• [Data listing]:
/-- Settles O54: both operations deliver what `buildFrame` answers, which is a value exactly within R111. -/
theorem fbBuildRefusedOutsideDomain : Obligations.FbBuildRefusedOutsideDomain := by
  intro s body type size
  have hbuild (size : Nat) := buildFrame_isSome s.cfg body type size
  exact ⟨fun hout => deliver_of_isSome_false ((hbuild size).trans (buildable_eq_false_iff.mpr hout)) _ s,
    fun hout => deliver_of_isSome_false ((hbuild body.length).trans (buildable_eq_false_iff.mpr (.inr hout))) _ s,
    fun hin => deliver_of_isSome ((hbuild size).trans hin) _ s,
    fun hin => deliver_of_isSome ((hbuild body.length).trans hin) _ s⟩

end Sys2Proof.Machine
end

section
/-! PROOFS. The round trip of a conformant frame (42_frame_builder.md R112): what the parser still expects of the frame, that
every transition takes the bytes it expects, and so that the packet comes with the last byte. -/

namespace Sys2Proof.Machine

/-! ## Buffered bytes as the beginning of a stream -/

variable {cfg : Config}

/-- Taking `n` bytes leaves the content after them. -/
theorem RingBuffer.content_advance (rb : RingBuffer) (n : Nat) :
    ({ rb with head := (rb.head + n) % cfg.C, size := rb.size - n } : RingBuffer).content cfg =
      (rb.content cfg).drop n :=
  State.consumed_content { State.resetWith cfg with block := { rb := rb, p := .reset } } n .reset

/-- A byte buffered and expected is at the front. -/
theorem front_of_stream {rb : RingBuffer} {b : Byte} {future rest : List Byte} (hs : rb.size ≠ 0)
    (hc : rb.content cfg ++ future = b :: rest) :
    rb.byteAt cfg 0 = b ∧ (rb.drop cfg).content cfg ++ future = rest := by
  rw [RingBuffer.content_drop hs, List.cons_append] at hc
  exact List.cons.inj hc

/-- A field expected is decoded and taken, or bytes of it are missing. -/
theorem decodeField_of_stream {rb : RingBuffer} {raw future rest : List Byte} {v : Field} (h : rb.Inv cfg)
    (hs : rb.size ≠ 0) (hf : IsField raw v) (hc : rb.content cfg ++ future = raw ++ rest) :
    (decodeField cfg rb = (rb, .error .insufficientData) ∧ future ≠ []) ∨
      ∃ rb', decodeField cfg rb = (rb', .ok { value := v, n := raw.length, sum := checksum raw }) ∧
        rb'.content cfg ++ future = rest := by
  by_cases hlen : raw.length ≤ rb.size
  · obtain ⟨buffered, hraw⟩ : raw <+: rb.content cfg :=
      List.prefix_of_prefix_length_le ⟨rest, hc.symm⟩ (List.prefix_append ..) (by simpa using hlen)
    refine .inr ⟨_, decodeField_of_isField h hf hraw.symm, ?_⟩
    rw [← hraw, List.append_assoc] at hc
    rw [RingBuffer.content_advance, ← hraw, List.drop_left]
    exact List.append_cancel_left hc
  · have hfuture : future ≠ [] := by
      rintro rfl
      have hcount := congrArg List.length hc
      simp only [List.length_append, RingBuffer.content_length, List.length_nil] at hcount
      omega
    refine .inl ⟨decodeField_of_incomplete h (.inr ?_), hfuture⟩
    cases hf with
    | one => simp only [List.length_singleton] at hlen; omega
    | two b0 b1 hb =>
      have hone : (rb.drop cfg).size = 0 := by
        simp only [List.length_cons, List.length_nil] at hlen
        simp only [RingBuffer.drop_size]
        omega
      obtain ⟨hfront, -⟩ := front_of_stream hs hc
      exact ⟨b0, by rw [RingBuffer.content_drop hs, hfront, RingBuffer.content_of_size_eq hone], hb⟩

/-- `n` buffered bytes moved to the accumulator from index `i` on: the content is what follows them, and the accumulator's
first `i + n` bytes are those before and the ones moved. -/
theorem moveBody_content {size n i : Nat} {rb : RingBuffer} {acc : Memory} (hacc : Memory.wf .acc size acc)
    (hn : n ≤ rb.size) (hroom : i + n ≤ size) :
    (moveBody cfg n rb acc i).1.content cfg = (rb.content cfg).drop n ∧
      bodyCopy (moveBody cfg n rb acc i).2 (i + n) = bodyCopy acc i ++ (rb.content cfg).take n := by
  induction n generalizing rb acc i with
  | zero => simp [moveBody]
  | succ n ih =>
    have hs : rb.size ≠ 0 := by omega
    have hwf := Memory.wf_write .acc size acc i (rb.byteAt cfg 0) hacc (by omega)
    obtain ⟨hcontent, hcopy⟩ := ih (rb := rb.drop cfg) (i := i + 1) hwf
      (by simp only [RingBuffer.drop_size]; omega) (by omega)
    simp only [moveBody, RingBuffer.deq_of_size_ne hs, RingBuffer.content_drop hs]
    refine ⟨hcontent, ?_⟩
    rw [Nat.add_comm n 1, ← Nat.add_assoc, hcopy, bodyCopy_write hacc]
    simp [bodyCopy, Nat.add_comm 1 n]

/-! ## Conformant frames (R110) -/

/-- A frame that the parser of this configuration accepts, its size and type field as raw bytes. -/
structure ConformantFrame (cfg : Config) where
  type : Field
  body : List Byte
  rawSize : List Byte
  rawType : List Byte
  size_isField : IsField rawSize (BitVec.ofNat 15 body.length)
  type_isField : IsField rawType type
  le_maxBody : body.length ≤ cfg.maxBody.toNat
  le_bodyCap : body.length ≤ cfg.bodyCap

namespace ConformantFrame

/-- The declared size. -/
def size (fr : ConformantFrame cfg) : Field := BitVec.ofNat 15 fr.body.length

/-- The header checksum byte (R65). -/
def sum (fr : ConformantFrame cfg) : Byte := checksum (fr.rawSize ++ fr.rawType)

/-- The bytes on the wire. -/
def bytes (fr : ConformantFrame cfg) : List Byte :=
  cfg.sync0 :: cfg.sync1 :: cfg.sync2 :: (fr.rawSize ++ (fr.rawType ++ fr.sum :: fr.body))

/-- The event that reports the frame. -/
def packet (fr : ConformantFrame cfg) : Event := .packet fr.type fr.size fr.body

@[simp] theorem size_toNat (fr : ConformantFrame cfg) : fr.size.toNat = fr.body.length := by
  have hle := fr.le_maxBody
  have hlt := cfg.maxBody.isLt
  rw [size, BitVec.toNat_ofNat, Nat.mod_eq_of_lt (by omega)]

/-- From the cursor's place on, the frame begins with the marker byte looked for. -/
theorem bytes_drop_cursor (fr : ConformantFrame cfg) (k : Fin 3) :
    fr.bytes.drop k.val = markerByte cfg k :: fr.bytes.drop (k.val + 1) := by
  match k with
  | 0 => rfl
  | 1 => rfl
  | 2 => rfl

/-- What `FRAME` returns within the parser's limits is such a frame. -/
theorem exists_of_exec_frame {s f : State} {type : Nat} {body frame : List Byte} (htype : type ≤ 32767)
    (hmax : body.length ≤ s.cfg.maxBody.toNat) (hcap : body.length ≤ s.cfg.bodyCap)
    (hf : exec (.frame type body) s = .next f) (hframe : f.results = [.bytes frame]) :
    ∃ fr : ConformantFrame s.cfg, fr.bytes = frame ∧
      fr.packet = .packet (BitVec.ofNat 15 type) (BitVec.ofNat 15 body.length) body := by
  have hbody : body.length ≤ 32767 := by
    have hlt := s.cfg.maxBody.isLt
    omega
  obtain ⟨es, hes, -, hsize⟩ := encodeField_isField hbody
  obtain ⟨et, het, -, htype⟩ := encodeField_isField htype
  rw [exec_build (.inr rfl), buildFrame_of_encodeField hes het] at hf
  cases hf
  cases hframe
  exact ⟨⟨_, body, es, et, hsize, htype, hmax, hcap⟩, by simp [bytes, sum], rfl⟩

/-! ## What is still expected of a frame -/

/-- Within the frame, the parser `p` still expects these bytes of it. -/
inductive Expects (fr : ConformantFrame cfg) (p : Parser) : List Byte → Prop where
  | marker (hp : p.phase = .sync) : Expects fr p (fr.bytes.drop p.syncCursor.val)
  | size (hp : p.phase = .headerSize) (hcursor : p.syncCursor = 0) (hsum : p.hdrCsum = 0#8) :
      Expects fr p (fr.rawSize ++ (fr.rawType ++ fr.sum :: fr.body))
  | type (hp : p.phase = .headerType) (hcursor : p.syncCursor = 0) (hsum : p.hdrCsum = checksum fr.rawSize)
      (hsize : p.declSize = fr.size) : Expects fr p (fr.rawType ++ fr.sum :: fr.body)
  | csum (hp : p.phase = .headerChecksum) (hcursor : p.syncCursor = 0) (hsum : p.hdrCsum = fr.sum)
      (hsize : p.declSize = fr.size) (htype : p.declType = fr.type) : Expects fr p (fr.sum :: fr.body)
  | body (hp : p.phase = .body) (hcursor : p.syncCursor = 0) (hsize : p.declSize = fr.size)
      (htype : p.declType = fr.type) {rest : List Byte} (hne : rest ≠ [])
      (hacc : bodyCopy p.bodyAcc p.bodyCount ++ rest = fr.body) : Expects fr p rest

theorem Expects.ne_nil {fr : ConformantFrame cfg} {p : Parser} {stream : List Byte} (h : fr.Expects p stream) :
    stream ≠ [] := by
  cases h with
  | marker => simp [bytes_drop_cursor]
  | size | type | csum => simp
  | body _ _ _ _ hne => exact hne

/-- Since the frame began, the block has emitted `es`, and of the frame it is still to be given `future`: either nothing is
emitted and what is buffered and to come is expected, or the packet is emitted, nothing is left, and the parser is back
where it began. -/
def Within (fr : ConformantFrame cfg) (blk : Block) (future : List Byte) (es : List Event) : Prop :=
  (es = [] ∧ fr.Expects blk.p (blk.rb.content cfg ++ future)) ∨
    (es = [fr.packet] ∧ blk.p.phase = .sync ∧ blk.p.syncCursor = 0 ∧ blk.rb.content cfg ++ future = [])

theorem within_start (fr : ConformantFrame cfg) {blk : Block} (hp : blk.p.phase = .sync) (hcursor : blk.p.syncCursor = 0)
    (hs : blk.rb.size = 0) : fr.Within blk fr.bytes [] := by
  have hexp := Expects.marker (fr := fr) hp
  rw [hcursor] at hexp
  refine .inl ⟨rfl, ?_⟩
  rw [RingBuffer.content_of_size_eq hs]
  exact hexp

theorem Within.events_eq_nil {fr : ConformantFrame cfg} {blk : Block} {future : List Byte} {es : List Event}
    (h : fr.Within blk future es) (hne : future ≠ []) : es = [] := by
  rcases h with ⟨hes, -⟩ | ⟨-, -, -, hnil⟩
  · exact hes
  · exact absurd (List.append_eq_nil_iff.mp hnil).2 hne

theorem Within.complete {fr : ConformantFrame cfg} {blk : Block} {es : List Event} (h : fr.Within blk [] es)
    (hs : blk.rb.size = 0) : es = [fr.packet] ∧ blk.p.phase = .sync ∧ blk.p.syncCursor = 0 := by
  rcases h with ⟨-, hexp⟩ | ⟨hes, hp, hcursor, -⟩
  · exact absurd (by simp [RingBuffer.content_of_size_eq hs]) hexp.ne_nil
  · exact ⟨hes, hp, hcursor⟩

/-! ## Each transition takes what is expected -/

/-- The transition keeps to the frame, and suspends only where bytes are missing. -/
def Follows (fr : ConformantFrame cfg) (future : List Byte) (t : Transition) : Prop :=
  fr.Within t.block future t.event.toList ∧ (t.verdict = .suspend → future ≠ [])

theorem follows_progress {fr : ConformantFrame cfg} {blk : Block} {future : List Byte}
    (h : fr.Expects blk.p (blk.rb.content cfg ++ future)) : fr.Follows future blk.progress :=
  ⟨.inl ⟨rfl, h⟩, nofun⟩

theorem follows_suspend {fr : ConformantFrame cfg} {blk : Block} {future : List Byte}
    (h : fr.Expects blk.p (blk.rb.content cfg ++ future)) (hne : future ≠ []) : fr.Follows future blk.suspend :=
  ⟨.inl ⟨rfl, h⟩, fun _ => hne⟩

/-- R127, R128: the packet is emitted with the frame's last byte. -/
theorem follows_emitPacket {fr : ConformantFrame cfg} {blk : Block} {future : List Byte} {len : Field} {body : List Byte}
    (hcursor : blk.p.syncCursor = 0) (htype : blk.p.declType = fr.type) (hlen : len = fr.size) (hbody : body = fr.body)
    (hnil : blk.rb.content cfg ++ future = []) : fr.Follows future (blk.emitPacket len body) := by
  refine ⟨.inr ⟨?_, rfl, hcursor, hnil⟩, nofun⟩
  simp [packet, htype, hlen, hbody]

section
variable {fr : ConformantFrame cfg} {blk : Block} {future : List Byte}

/-- R123: the byte looked for is the one that comes. -/
theorem follows_sync (hs : blk.rb.size ≠ 0) (hp : blk.p.phase = .sync)
    (hc : blk.rb.content cfg ++ future = fr.bytes.drop blk.p.syncCursor.val) :
    fr.Follows future (syncTransition cfg blk) := by
  obtain ⟨hfront, hrest⟩ := front_of_stream hs (hc.trans (bytes_drop_cursor fr _))
  rcases syncTransition_cases cfg blk with ⟨hs', -⟩ | ⟨-, ht⟩
  · exact absurd hs' hs
  rw [ht]
  refine follows_progress ?_
  show fr.Expects _ ((blk.rb.drop cfg).content cfg ++ future)
  rw [hrest]
  rcases blk.p.matchMarker_cases cfg (blk.rb.byteAt cfg 0) with ⟨-, hk, hm⟩ | ⟨-, hk, hm⟩ | ⟨hne, -⟩
  · rw [hm, hk]
    exact .size rfl rfl rfl
  · have hnext : blk.p.syncCursor.val + 1 = (blk.p.syncCursor + 1).val := by
      generalize blk.p.syncCursor = k at hk
      revert k
      decide
    rw [hm, hnext]
    exact .marker hp
  · exact absurd hfront hne

/-- R124: the size field starts the header checksum. -/
theorem follows_size (h : blk.rb.Inv cfg) (hs : blk.rb.size ≠ 0) (hp : blk.p.phase = .headerSize)
    (hcursor : blk.p.syncCursor = 0) (hsum : blk.p.hdrCsum = 0#8)
    (hc : blk.rb.content cfg ++ future = fr.rawSize ++ (fr.rawType ++ fr.sum :: fr.body)) :
    fr.Follows future (sizeTransition cfg blk) := by
  unfold sizeTransition
  rcases decodeField_of_stream h hs fr.size_isField hc with ⟨hd, hne⟩ | ⟨rb', hd, hrest⟩ <;> rw [hd]
  · exact follows_suspend (hc ▸ .size hp hcursor hsum) hne
  · exact follows_progress (hrest ▸ .type rfl hcursor (by simp [hsum, accumulate]) rfl)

• [Activity]:
Reproduce the entries above exactly, but only the lines between the line holding "have hbody : body.length ≤ 32767 := by" and the line holding "(es = [fr.packet]", inclusive.

• [Result below]:
  have hbody : body.length ≤ 32767 := by
    have hlt := s.cfg.maxBody.isLt
    omega
  obtain ⟨es, hes, -, hsize⟩ := encodeField_isField hbody
  obtain ⟨et, het, -, htype⟩ := encodeField_isField htype
  rw [exec_build (.inr rfl), buildFrame_of_encodeField hes het] at hf
  cases hf
  cases hframe
  exact ⟨⟨_, body, es, et, hsize, htype, hmax, hcap⟩, by simp [bytes, sum], rfl⟩

/-! ## What is still expected of a frame -/

/-- Within the frame, the parser `p` still expects these bytes of it. -/
inductive Expects (fr : ConformantFrame cfg) (p : Parser) : List Byte → Prop where
  | marker (hp : p.phase = .sync) : Expects fr p (fr.bytes.drop p.syncCursor.val)
  | size (hp : p.phase = .headerSize) (hcursor : p.syncCursor = 0) (hsum : p.hdrCsum = 0#8) :
      Expects fr p (fr.rawSize ++ (fr.rawType ++ fr.sum :: fr.body))
  | type (hp : p.phase = .headerType) (hcursor : p.syncCursor = 0) (hsum : p.hdrCsum = checksum fr.rawSize)
      (hsize : p.declSize = fr.size) : Expects fr p (fr.rawType ++ fr.sum :: fr.body)
  | csum (hp : p.phase = .headerChecksum) (hcursor : p.syncCursor = 0) (hsum : p.hdrCsum = fr.sum)
      (hsize : p.declSize = fr.size) (htype : p.declType = fr.type) : Expects fr p (fr.sum :: fr.body)
  | body (hp : p.phase = .body) (hcursor : p.syncCursor = 0) (hsize : p.declSize = fr.size)
      (htype : p.declType = fr.type) {rest : List Byte} (hne : rest ≠ [])
      (hacc : bodyCopy p.bodyAcc p.bodyCount ++ rest = fr.body) : Expects fr p rest

theorem Expects.ne_nil {fr : ConformantFrame cfg} {p : Parser} {stream : List Byte} (h : fr.Expects p stream) :
    stream ≠ [] := by
  cases h with
  | marker => simp [bytes_drop_cursor]
  | size | type | csum => simp
  | body _ _ _ _ hne => exact hne

/-- Since the frame began, the block has emitted `es`, and of the frame it is still to be given `future`: either nothing is
emitted and what is buffered and to come is expected, or the packet is emitted, nothing is left, and the parser is back
where it began. -/
def Within (fr : ConformantFrame cfg) (blk : Block) (future : List Byte) (es : List Event) : Prop :=
  (es = [] ∧ fr.Expects blk.p (blk.rb.content cfg ++ future)) ∨
    (es = [fr.packet] ∧ blk.p.phase = .sync ∧ blk.p.syncCursor = 0 ∧ blk.rb.content cfg ++ future = [])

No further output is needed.